__EXERCISE REQUIREMENTS__.
Determine how many lines in the entries below contain "kind", and output only that number.

*** Begin section ***

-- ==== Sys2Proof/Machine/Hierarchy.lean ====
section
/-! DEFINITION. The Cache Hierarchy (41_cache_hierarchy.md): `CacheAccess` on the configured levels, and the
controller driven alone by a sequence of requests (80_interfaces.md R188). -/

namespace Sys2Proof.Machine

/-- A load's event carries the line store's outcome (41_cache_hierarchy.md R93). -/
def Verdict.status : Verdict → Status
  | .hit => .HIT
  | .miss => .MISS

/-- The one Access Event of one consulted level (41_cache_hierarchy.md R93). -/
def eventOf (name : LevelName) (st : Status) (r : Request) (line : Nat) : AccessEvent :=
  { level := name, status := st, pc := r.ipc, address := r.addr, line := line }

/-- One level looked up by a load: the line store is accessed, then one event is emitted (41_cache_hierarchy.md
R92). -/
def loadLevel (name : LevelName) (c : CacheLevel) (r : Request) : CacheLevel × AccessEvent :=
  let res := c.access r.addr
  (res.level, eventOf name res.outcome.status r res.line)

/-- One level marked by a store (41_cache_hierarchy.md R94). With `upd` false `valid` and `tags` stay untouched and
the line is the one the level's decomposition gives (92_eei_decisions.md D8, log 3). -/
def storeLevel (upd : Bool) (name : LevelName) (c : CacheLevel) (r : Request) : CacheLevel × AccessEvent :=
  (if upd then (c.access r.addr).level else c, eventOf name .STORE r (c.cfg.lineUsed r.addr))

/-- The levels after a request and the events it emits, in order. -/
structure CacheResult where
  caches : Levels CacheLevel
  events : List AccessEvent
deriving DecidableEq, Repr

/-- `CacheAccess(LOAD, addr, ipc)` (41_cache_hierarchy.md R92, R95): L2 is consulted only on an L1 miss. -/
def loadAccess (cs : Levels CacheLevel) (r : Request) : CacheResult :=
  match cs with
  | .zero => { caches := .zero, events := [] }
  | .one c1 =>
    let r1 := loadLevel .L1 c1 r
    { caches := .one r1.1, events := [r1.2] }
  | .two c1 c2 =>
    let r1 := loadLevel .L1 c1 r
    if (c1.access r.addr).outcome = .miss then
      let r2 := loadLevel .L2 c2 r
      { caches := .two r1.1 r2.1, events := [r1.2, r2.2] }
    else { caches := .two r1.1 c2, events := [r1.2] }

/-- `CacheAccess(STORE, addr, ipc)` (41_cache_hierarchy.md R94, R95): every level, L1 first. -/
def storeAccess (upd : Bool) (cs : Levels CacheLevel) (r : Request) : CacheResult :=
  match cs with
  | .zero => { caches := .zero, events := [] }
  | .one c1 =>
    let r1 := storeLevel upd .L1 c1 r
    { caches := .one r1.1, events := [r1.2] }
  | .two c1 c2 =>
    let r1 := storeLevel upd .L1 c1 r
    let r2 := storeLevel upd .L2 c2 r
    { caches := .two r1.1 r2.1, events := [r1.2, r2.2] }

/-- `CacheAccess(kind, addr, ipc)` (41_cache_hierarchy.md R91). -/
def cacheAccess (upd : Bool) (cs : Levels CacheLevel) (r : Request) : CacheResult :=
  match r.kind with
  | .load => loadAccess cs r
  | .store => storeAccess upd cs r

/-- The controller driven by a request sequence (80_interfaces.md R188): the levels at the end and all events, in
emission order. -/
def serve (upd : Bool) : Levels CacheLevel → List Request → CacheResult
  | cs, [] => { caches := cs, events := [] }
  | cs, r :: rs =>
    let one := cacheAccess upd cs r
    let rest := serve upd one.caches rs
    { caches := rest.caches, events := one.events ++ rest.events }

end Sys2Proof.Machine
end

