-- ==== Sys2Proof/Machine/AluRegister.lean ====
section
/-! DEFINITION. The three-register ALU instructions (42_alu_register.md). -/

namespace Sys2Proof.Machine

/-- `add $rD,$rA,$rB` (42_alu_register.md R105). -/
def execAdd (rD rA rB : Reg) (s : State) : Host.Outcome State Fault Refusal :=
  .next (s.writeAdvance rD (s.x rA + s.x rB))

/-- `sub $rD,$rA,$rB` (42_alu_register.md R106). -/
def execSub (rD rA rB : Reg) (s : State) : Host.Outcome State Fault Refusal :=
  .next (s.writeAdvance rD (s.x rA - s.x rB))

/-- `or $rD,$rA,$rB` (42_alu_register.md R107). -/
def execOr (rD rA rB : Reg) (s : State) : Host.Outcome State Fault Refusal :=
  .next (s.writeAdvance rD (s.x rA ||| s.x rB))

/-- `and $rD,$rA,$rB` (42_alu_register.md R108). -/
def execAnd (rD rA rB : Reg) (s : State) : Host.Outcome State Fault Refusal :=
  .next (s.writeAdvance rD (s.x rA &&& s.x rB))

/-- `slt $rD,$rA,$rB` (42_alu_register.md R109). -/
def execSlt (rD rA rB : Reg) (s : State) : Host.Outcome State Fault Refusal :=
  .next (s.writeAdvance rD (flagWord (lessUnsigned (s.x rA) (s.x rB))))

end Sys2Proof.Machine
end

*** End section ***

__EXERCISE SOLUTION__.
2